Blueberry-Cranberry Red Wine Sauce Concoction Recipe
The Concoction Recipe of the Season
Thanksgiving is this week, and I’m excited to share my famous fresh blueberry cranberry sauce with red wine. I’m thrilled to make it again.
Like stuffing, I didn’t like cranberry sauce until I made my own. You can’t beat fresh cranberry sauce. None of that canned stuff- not for me, at least.

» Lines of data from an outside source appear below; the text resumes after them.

-- ==== Sys2Proof/Machine/Board.lean ====
section
/-! DEFINITION. Chapter 14: SPC operations on the flashes, the two-wire controller, and GPIO. -/

namespace Sys2Proof.Machine

/-! ### SPC (R477, R478) -/

/-- The size of a flash in bytes. -/
def State.flashSize (s : State) (n : Nat) : Nat := 1024 * s.get (Reg.FLASH_SIZE_KIB n)

/-- Check 6 of R477. -/
def State.spcRange (s : State) (code : Nat) : Bool :=
  let n := s.get Reg.SPC_OP_FLASH
  let a := s.get Reg.SPC_OP_ADDRESS
  let len := s.get Reg.SPC_OP_LEN
  let badLen := len = 0 || 256 < len
  match code with
  | 1 => badLen || s.flashSize n < a + len
  | 2 => badLen || 256 < a % 256 + len || (s.dom Reg.SPC_OP_DATA).length != len || s.flashSize n < a + len
  | 3 => a % 4096 != 0 || s.flashSize n < a + 4096
  | 4 => a % 65536 != 0 || s.flashSize n < a + 65536
  | _ => false

/-- A write of SPC_OP, checked in R477's own order. -/
def State.spcOp (s : State) (code : Nat) : Result × State :=
  let n := s.get Reg.SPC_OP_FLASH
  checks
    [(s.get Reg.SPC_OP_STATE = 1 || s.get Reg.SPC_OP_STATE = 2, .busy), (code = 0 || 5 < code, .range),
     (s.brd.inForce.count ≤ n, .configInvalid), (s.get (Reg.FLASH_STATE n) != 1, .fault),
     (2 ≤ code && code ≤ 4 && n = 0 && s.get Reg.SPC_OP_ADDRESS < 0x1000000, .denied), (s.spcRange code, .range)]
    (fun t =>
      let op : SpcOp := ⟨code, n, t.get Reg.SPC_OP_ADDRESS, t.get Reg.SPC_OP_LEN, t.dom Reg.SPC_OP_DATA, t.tim.now⟩
      ({ t with brd := { t.brd with spc := some op } }).record Reg.SPCOP_SEQ [(Reg.SPC_OP_STATE, 1)]) s

/-- SPC_READ (R477). -/
def execSpcRead (l : Link) (s : State) : Host.Outcome State Fault Refusal := .next (s.request l false fun t => t.spcOp 1)

/-- SPC_PROGRAM (R477). -/
def execSpcProgram (l : Link) (s : State) : Host.Outcome State Fault Refusal := .next (s.request l false fun t => t.spcOp 2)

/-- SPC_ERASE_4K (R477). -/
def execSpcErase4k (l : Link) (s : State) : Host.Outcome State Fault Refusal := .next (s.request l false fun t => t.spcOp 3)

/-- SPC_ERASE_64K (R477). -/
def execSpcErase64k (l : Link) (s : State) : Host.Outcome State Fault Refusal := .next (s.request l false fun t => t.spcOp 4)

/-- SPC_READ_SFDP (R477). -/
def execSpcReadSfdp (l : Link) (s : State) : Host.Outcome State Fault Refusal := .next (s.request l false fun t => t.spcOp 5)

/-- A flash error: counted, and event 54 (R478). -/
def State.flashError (s : State) (n : Nat) : State :=
  let k := (s.get (Reg.FLASH_ERRORS n) + 1) % 2 ^ 32
  (s.record (Reg.FINFO_SEQ n) [(Reg.FLASH_ERRORS n, k)]).latch 54 (Reg.FLASH_ERRORS n) k

/-- The queued operation starts once no flash transaction is in progress (R478): at the next tick, each of the part's own being one
step. -/
def State.spcTick (s : State) : State :=
  if s.get Reg.SPC_OP_STATE = 1 then s.record Reg.SPCOP_SEQ [(Reg.SPC_OP_STATE, 2)] else s

/-- What an operation leaves in its flash, and its answer (Table 14.2): a failed program or erase leaves its range
unknown. -/
def State.spcEffect (s : State) (o : SpcOp) (status : Nat) (sfdp : Bytes) : Bytes × State :=
  let done := status = 0
  match o.code with
  | 1 => ((s.flash o.flash).readAll o.addr o.len, s.flashOther o.flash)
  | 2 => ([], if done then s.updFlash o.flash fun m => m.writeAll o.addr o.data else s.scramble o.flash o.addr o.len)
  | 3 => ([], if done then s.updFlash o.flash fun m => m.erase o.addr 4096 else s.scramble o.flash o.addr 4096)
  | 4 => ([], if done then s.updFlash o.flash fun m => m.erase o.addr 65536 else s.scramble o.flash o.addr 65536)
  | _ => ((sfdp.take o.len).take 256, s.flashOther o.flash)

/-- SPC_OP_END (R478). -/
def execSpcOpEnd (status : Fin 4) (sfdp : Bytes) (s : State) : Host.Outcome State Fault Refusal :=
  match s.brd.spc with
  | none => .next s
  | some o =>
    let r := s.spcEffect o status sfdp
    let t := { r.2 with brd := { r.2.brd with spc := none } }
    let t1 := (t.putDom Reg.SPC_RSP_DATA r.1).record Reg.SPCOP_SEQ
      [(Reg.SPC_OP_STATUS, status), (Reg.SPC_OP_DURATION, (t.tim.now - o.since) / 40 % 2 ^ 32),
       (Reg.SPC_OPS, (t.get Reg.SPC_OPS + 1) % 2 ^ 32), (Reg.SPC_OP_STATE, 3)]
    .next (if status.val = 0 then t1 else t1.flashError o.flash)

/-! ### TWB (R480 to R485) -/

/-- The controller's hidden part changed. -/
def State.updTwb (s : State) (f : Brd → Brd) : State := { s with brd := f s.brd }

/-- A transfer ends (R481): status, refused byte, data and state as one group update. -/
def State.twbEnd (s : State) (status state nack : Nat) (rdata : Bytes) : State :=
  ((s.updTwb fun b => { b with twb := .idle }).putDom Reg.TWB_RDATA rdata).record Reg.TWB_SEQ
    [(Reg.TWB_STATUS, status), (Reg.TWB_NACK_BYTE, nack), (Reg.TWB_STATE, state)]

/-- The bus is unusable (R482, R484): TWB_STUCKS, and event 52 at the entry to state 3. -/
def State.twbStuck (s : State) (was : Nat) : State :=
  let n := (s.get Reg.TWB_STUCKS + 1) % 2 ^ 32
  let s1 := s.record Reg.TWB_SEQ [(Reg.TWB_STUCKS, n), (Reg.TWB_STATE, 3)]
  if was = 3 then s1 else s1.latch 52 Reg.TWB_STUCKS n

/-- Before a START (R482): a free bus, a recovery that succeeds, or one that does not. -/
def State.twbStart (s : State) (bus : TwbBus) : State :=
  let run := s.updTwb fun b => { b with twb := .running, sclHeld := false }
  let count := fun (t : State) => t.record Reg.TWB_SEQ [(Reg.TWB_RECOVERIES, (t.get Reg.TWB_RECOVERIES + 1) % 2 ^ 32)]
  match bus with
  | .free => run
  | .recovers => count run
  | .stuck => ((count s).twbEnd 4 3 0 []).twbStuck 1

/-- A write of TWB_GO, checked in R481's own order. -/
def State.twbGo (s : State) (value : Nat) (bus : TwbBus) : Result × State :=
  let a := s.get Reg.TWB_ADDR
  let empty := (s.dom Reg.TWB_WDATA).isEmpty && s.get Reg.TWB_RLEN = 0
  checks
    [(s.get Reg.TWB_STATE = 1, .busy), (s.get Reg.TWB_STATE = 3, .busStuck), (a < 8 || 0x77 < a || empty || value != 1, .range)]
    (fun t =>
      let t1 := t.updTwb fun b => { b with twbAddr := a, twbData := t.dom Reg.TWB_WDATA, twbLen := t.get Reg.TWB_RLEN,
                                           twbLeft := t.get Reg.TWB_RETRIES, twbSeen := false }
      (t1.record Reg.TWB_SEQ [(Reg.TWB_STATE, 1)]).twbStart bus) s

/-- TWB_GO (R481, R482). -/
def execTwbGo (l : Link) (bus : TwbBus) (s : State) : Host.Outcome State Fault Refusal :=
  .next (s.request l false fun t => t.twbGo 1 bus)

/-- A write of TWB_RECOVER (R483). -/
def State.twbRecover (s : State) (value : Nat) (ok : Bool) : Result × State :=
  checks [(value != 1, .range), (s.get Reg.TWB_STATE = 1, .busy)]
    (fun t =>
      let t1 := (t.updTwb fun b => { b with sclHeld := false }).record Reg.TWB_SEQ
        [(Reg.TWB_RECOVERIES, (t.get Reg.TWB_RECOVERIES + 1) % 2 ^ 32)]
      if ok then t1.record Reg.TWB_SEQ [(Reg.TWB_STATE, 0)] else t1.twbStuck (t.get Reg.TWB_STATE)) s

/-- TWB_RECOVER (R483). -/
def execTwbRecover (l : Link) (ok : Bool) (s : State) : Host.Outcome State Fault Refusal :=
  .next (s.request l false fun t => t.twbRecover 1 ok)

/-- TWB_TRANSFER_END (R480): done, or ended by a not-acknowledge. -/
def execTwbTransferEnd (how : TwbEnd) (nackByte : BitVec 8) (rdata : Bytes) (s : State) :
    Host.Outcome State Fault Refusal :=
  if s.brd.twb != .running then .next s
  else match how with
    | .done => .next (s.twbEnd 0 2 0 (rdata.take s.brd.twbLen))
    | .addrNack => .next (s.twbEnd 1 2 0 [])
    | .dataNack => .next (s.twbEnd 2 2 nackByte.toNat [])

/-- TWB_SCL_TIMEOUT (R484): the transfer ends; STOP waits for TWB_SCL. -/
def execTwbSclTimeout (s : State) : Host.Outcome State Fault Refusal :=
  if s.brd.twb != .running then .next s
  else .next ((s.twbEnd 5 2 0 []).updTwb fun b => { b with sclHeld := true })

/-- TWB_SCL_STUCK (R484). -/
def execTwbSclStuck (s : State) : Host.Outcome State Fault Refusal :=
  if !s.brd.sclHeld then .next s
  else .next (((s.updTwb fun b => { b with sclHeld := false }).record Reg.TWB_SEQ [(Reg.TWB_STATUS, 4)]).twbStuck
    (s.get Reg.TWB_STATE))

/-- TWB_CONFLICT (R485): both lines are released; counted and latched once for each TWB_GO. -/
def execTwbConflict (s : State) : Host.Outcome State Fault Refusal :=
  if s.brd.twb != .running then .next s
  else
    let s1 := s.updTwb fun b => { b with twb := .conflict, twbSeen := true }
    let n := (s.get Reg.TWB_CONFLICTS + 1) % 2 ^ 32
    .next (if s.brd.twbSeen then s1 else (s1.record Reg.TWB_SEQ [(Reg.TWB_CONFLICTS, n)]).latch 53 Reg.TWB_CONFLICTS n)

/-- TWB_BUS_RELEASED (R484, R485): STOP is issued; a conflict's transfer waits to start again, or ends. -/
def execTwbBusReleased (s : State) : Host.Outcome State Fault Refusal :=
  let s1 := s.updTwb fun b => { b with sclHeld := false }
  if s.brd.twb != .conflict then .next s1
  else if s.brd.twbLeft = 0 then .next (s1.twbEnd 3 2 0 [])
  else .next (s1.updTwb fun b => { b with twb := .again })

/-- TWB_RETRY (R485): 1 ms after a conflict's STOP. -/
def execTwbRetry (bus : TwbBus) (s : State) : Host.Outcome State Fault Refusal :=
  if s.brd.twb != .again then .next s
  else .next ((s.updTwb fun b => { b with twbLeft := b.twbLeft - 1 }).twbStart bus)

/-! ### GPIO (R486 to R488) -/

/-- GPIO_OWNED: the selects of the fitted flashes (R487). -/
def State.gpioOwned (s : State) : Nat := maskOf (0 :: s.brd.inForce.selects.take (s.brd.inForce.count - 1))

/-- GPIO_IN (R488): outputs read what they drive, and selects are high while idle; an input, or a released open-drain
output, is outside the part: a free value (log entry 5). -/
def State.gpioIn (s : State) : Nat :=
  let out := s.get Reg.GPIO_DIR
  let drive := fun p => out.testBit p && !((s.get Reg.GPIO_OPEN_DRAIN).testBit p && s.brd.gpioOut.testBit p)
  let busy := fun p => s.get Reg.SPC_OP_STATE = 2 && s.brd.spc.any fun o =>
    (if o.flash = 0 then 0 else s.brd.inForce.selects.getD (o.flash - 1) 0) = p
  maskOf ((List.range 24).filter fun p =>
    if s.gpioOwned.testBit p then !busy p
    else if drive p then s.brd.gpioOut.testBit p
    else (Config.freeValue s.free).testBit p)

/-- The balls of Table 18.6. -/
inductive Ball where
  | sptMiso | twaScl | twaSda | twaAlert | irq
  | canTx (n : Fin 2)
  | spcSck
  | spcIo (n : Fin 4)
  | gpio (n : Fin 24)
  | twbScl | twbSda | tdo
  | bell (n : Fin 16)
  | hfTx
  deriving DecidableEq, Repr

/-- What the part puts on a ball: nothing, an open drain let go, a level it drives, a level an internal 50 kΩ resistor holds, or
a signal of its own (frames, a clock, a carrier). -/
inductive BallDrive where
  | highZ | released | high | pulledHigh | pulledLow | signal | noOutput
  deriving DecidableEq, Repr

/-- A ball before POR release or while RESET_N is low (R578, Table 18.6). -/
def Ball.inReset : Ball → BallDrive
  | .sptMiso | .spcIo _ | .gpio _ | .tdo => .highZ
  | .twaScl | .twaSda | .twaAlert | .irq | .twbScl | .twbSda => .released
  | .canTx _ => .pulledHigh
  | .spcSck => .pulledLow
  | .bell _ | .hfTx => .noOutput

/-- A ball from reset release to the end of BOOT (R578, Table 18.6); RESET_RELEASE holds step 4 of Sequence 2.1, from which the
flash selects are driven high (R486). TDO shifts only under a debug port that drives it (R538), which is no command here. -/
def State.inBoot (s : State) : Ball → BallDrive
  | .sptMiso => if s.sys.sptUp then .signal else .highZ
  | .twaScl | .twaSda => if s.sys.twaUp then .signal else .released
  | .twaAlert | .irq | .twbScl | .twbSda => .released
  | .canTx _ => if s.sys.canUp then .signal else .pulledHigh
  | .spcSck | .spcIo _ => .signal
  | .gpio n => if s.gpioOwned.testBit n.val then .high else .highZ
  | .tdo => .highZ
  | .bell n => if s.get (Reg.CHAIN_STATE n.val) = 2 then .signal else .noOutput
  | .hfTx => if s.get Reg.HF_STATE = 0 then .noOutput else .signal

/-- What the part puts on a ball in reset and BOOT (R578); after BOOT the chapter of each interface says it. -/
def State.ballState (s : State) (b : Ball) : Option BallDrive :=
  match s.sys.phase with
  | .porHeld | .resetHeld => some b.inReset
  | .released => if s.mode = .boot then some (s.inBoot b) else none

/-- A write of GPIO_SET or GPIO_CLEAR (R488). -/
def State.gpioDrive (s : State) (mask : Nat) (high : Bool) : Result × State :=
  checks [(mask &&& s.gpioOwned != 0, .denied), (clrMask mask (s.get Reg.GPIO_DIR) != 0 || 2 ^ 24 ≤ mask, .range)]
    (fun t => t.updTwb fun b => { b with gpioOut := if high then b.gpioOut ||| mask else clrMask b.gpioOut mask }) s

/-- GPIO_SET (R488). -/
def execGpioSet (l : Link) (mask : BitVec 32) (s : State) : Host.Outcome State Fault Refusal :=
  .next (s.request l false fun t => t.gpioDrive mask.toNat true)

/-- GPIO_CLEAR (R488). -/
def execGpioClear (l : Link) (mask : BitVec 32) (s : State) : Host.Outcome State Fault Refusal :=
  .next (s.request l false fun t => t.gpioDrive mask.toNat false)

end Sys2Proof.Machine
end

Recipe & Kitchen Equipment
Yields: 20 ounces
- 8-ounce fresh organic cranberries
- 6-ounce fresh organic blueberries
- 1 cup dry red wine
- 1 cup organic raw cane sugar
- Ground cinnamon, to taste
- Ground clove, to taste
- Measuring bowls, cups, and spoons
- Mixing bowls/cups/spoons for mise en place ingredients
- Saucepan with lid
- Wooden spoon
- Airtight container
- Sanitize kitchen (sink, countertops, stovetop/oven, cupboard handles, phone, computer).
- Wash fruits.
- Mise en place ingredients.
- Combine all the ingredients in a medium-sized saucepan.
- Bring to a boil on the stovetop.
- The juices from the berries will release. As the mixture boils rapidly, it will foam.
- Reduce the heat and simmer for about 30 minutes, or until the sauce reduces and slightly thickens.
- The sauce will thicken more as it cools.
- Remove from heat.
- Let the sauce cool completely.
- Transfer to airtight containers.
- The sauce will last for about ten days in the refrigerator.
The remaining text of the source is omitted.